-- To do --
In the entries that follow, the lines from the one with "inductive RingId where" through the one with "and RST. -/" are the ones to write out, exactly and with both ends included. Nothing else should appear.

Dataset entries
-- ==== Sys2Proof/Syntax.lean ====
section
/-! DEFINITION. The commands of the block: one constructor for each row of spec/opcode_table.json, with the operands the row takes. Core instructions stand first, commands without operands last. -/

namespace Sys2Proof

/-- Who makes a register access (R76: GLB_ERR_INFO.INITIATOR). -/
inductive Initiator where
  | pcie | summit | ridge (core : Fin 8) | hqe | cairn
  deriving DecidableEq, Repr

/-- An access to BAR 0, or to BAR 2 with `bar2`: byte offset, length in bytes, and whether every byte enable is set (R61, R81). -/
structure RegAccess where
  ini : Initiator
  bar2 : Bool
  off : Nat
  len : Nat
  full : Bool
  deriving DecidableEq, Repr

/-- What a read of host memory returned (R109): its bytes, or the way it failed; `outstanding` while its completions have not arrived. -/
inductive HostData where
  | ok (bytes : List Byte)
  | outstanding
  | timeout
  | poisoned
  | refused
  deriving DecidableEq, Repr

/-- One 16-byte element of a descriptor list (R88). -/
structure DescElem where
  addr : Nat
  len : Nat
  last : Bool
  link : Bool
  deriving DecidableEq, Repr

/-- A command's data: the descriptor elements in the order walked when CHAIN = 1, and what the read of the data returned. -/
structure CmdData where
  chain : List DescElem
  data : HostData
  deriving DecidableEq, Repr

/-- A ring whose entries raise an interrupt (R84). -/
inductive RingId where
  | cq (c : Fin 16)
  | sr (s : Fin 8)
  deriving DecidableEq, Repr

/-- The instructions of the TAP (R36); another code selects BYPASS. -/
inductive JtagInstr where
  | bypass | idcode | samplePreload | extest | other
  deriving DecidableEq, Repr

/-- The converter codes of one tick: 20 samples of each of XI, XQ, YI and YQ, or of SP in place of the lane it carries (R135, R141). -/
structure RxTick where
  xi : List Int
  xq : List Int
  yi : List Int
  yq : List Int
  deriving DecidableEq, Repr

/-- The converter codes of one tick in WATCH: 5 samples of each of XI and XQ (R137, R138). -/
structure WatchTick where
  xi : List Int
  xq : List Int
  deriving DecidableEq, Repr

/-- What a frame of the watch slice takes: the converter codes since those of the frame before, and the samples of the watch channel (R326). -/
structure WatchIn where
  codes : List WatchTick
  x : List (Int × Int)
  deriving DecidableEq, Repr

/-- The codes of one Raman shot (R188): the DARK_N codes before GATE_T opens and those of the window, on RA and RST. -/
structure RamanCodes where
  darkRa : List (BitVec 14)
  darkRst : List (BitVec 14)
  ra : List (BitVec 14)
  rst : List (BitVec 14)
  deriving DecidableEq, Repr

/-- A load measurement of a gate channel: V_S of the sense in 0.1 mV between openings (R373), or the output current in µA in an opening (R374). -/
inductive GateMeas where
  | idle (tenthMv : Nat)
  | pulse (microAmp : Nat)
  deriving DecidableEq, Repr

/-- What the loop of a pump saw in a period: the 14-bit sense sample, whether the period was skipped, and, while the channel is OFF, whether its 1 mA sense could not be held or was held at the minimum on-time (R366, R373, R375). -/
structure PumpSample where
  code : BitVec 14
  skipped : Bool
  cannotHold : Bool
  minOnTime : Bool
  deriving DecidableEq, Repr

/-- What happens on a time-interval input (R383 to R385): a passed edge with its TIMING cycle count and interpolator code, or a pulse that the glitch filter suppresses. -/
inductive TiEvent where
  | edge (cycle : BitVec 64) (code : Fin 128)
  | glitch
  deriving DecidableEq, Repr


/-- What a calibration visit measures of a lane or spare-lane position (R429): the mean codes of steps 1 and 2 in 2⁻²⁴ LSB, and the tone phases of steps 3 and 4 in 2⁻⁴⁰ rad.
For a DAC lane the codes are in DAC LSB referred to its output, and the phases of PQ are taken against PI (R432). -/
structure LaneMeas where
  m0 : Int
  mp : Int
  mm : Int
  th1 : Int
  th2 : Int
  deriving DecidableEq, Repr


/-- What the first read of a line gives (R310, R311): data with errors in these groups of 4 DQ lines, or no answer at all. No group is a clean read, one is corrected, two are detected. -/
inductive FirstRead where
  | errors (groups : List (Fin 20))
  | stalled
  deriving DecidableEq, Repr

-- Answer area --
inductive RingId where
  | cq (c : Fin 16)
  | sr (s : Fin 8)
  deriving DecidableEq, Repr

/-- The instructions of the TAP (R36); another code selects BYPASS. -/
inductive JtagInstr where
  | bypass | idcode | samplePreload | extest | other
  deriving DecidableEq, Repr

/-- The converter codes of one tick: 20 samples of each of XI, XQ, YI and YQ, or of SP in place of the lane it carries (R135, R141). -/
structure RxTick where
  xi : List Int
  xq : List Int
  yi : List Int
  yq : List Int
  deriving DecidableEq, Repr

/-- The converter codes of one tick in WATCH: 5 samples of each of XI and XQ (R137, R138). -/
structure WatchTick where
  xi : List Int
  xq : List Int
  deriving DecidableEq, Repr

/-- What a frame of the watch slice takes: the converter codes since those of the frame before, and the samples of the watch channel (R326). -/
structure WatchIn where
  codes : List WatchTick
  x : List (Int × Int)
  deriving DecidableEq, Repr

/-- The codes of one Raman shot (R188): the DARK_N codes before GATE_T opens and those of the window, on RA and RST. -/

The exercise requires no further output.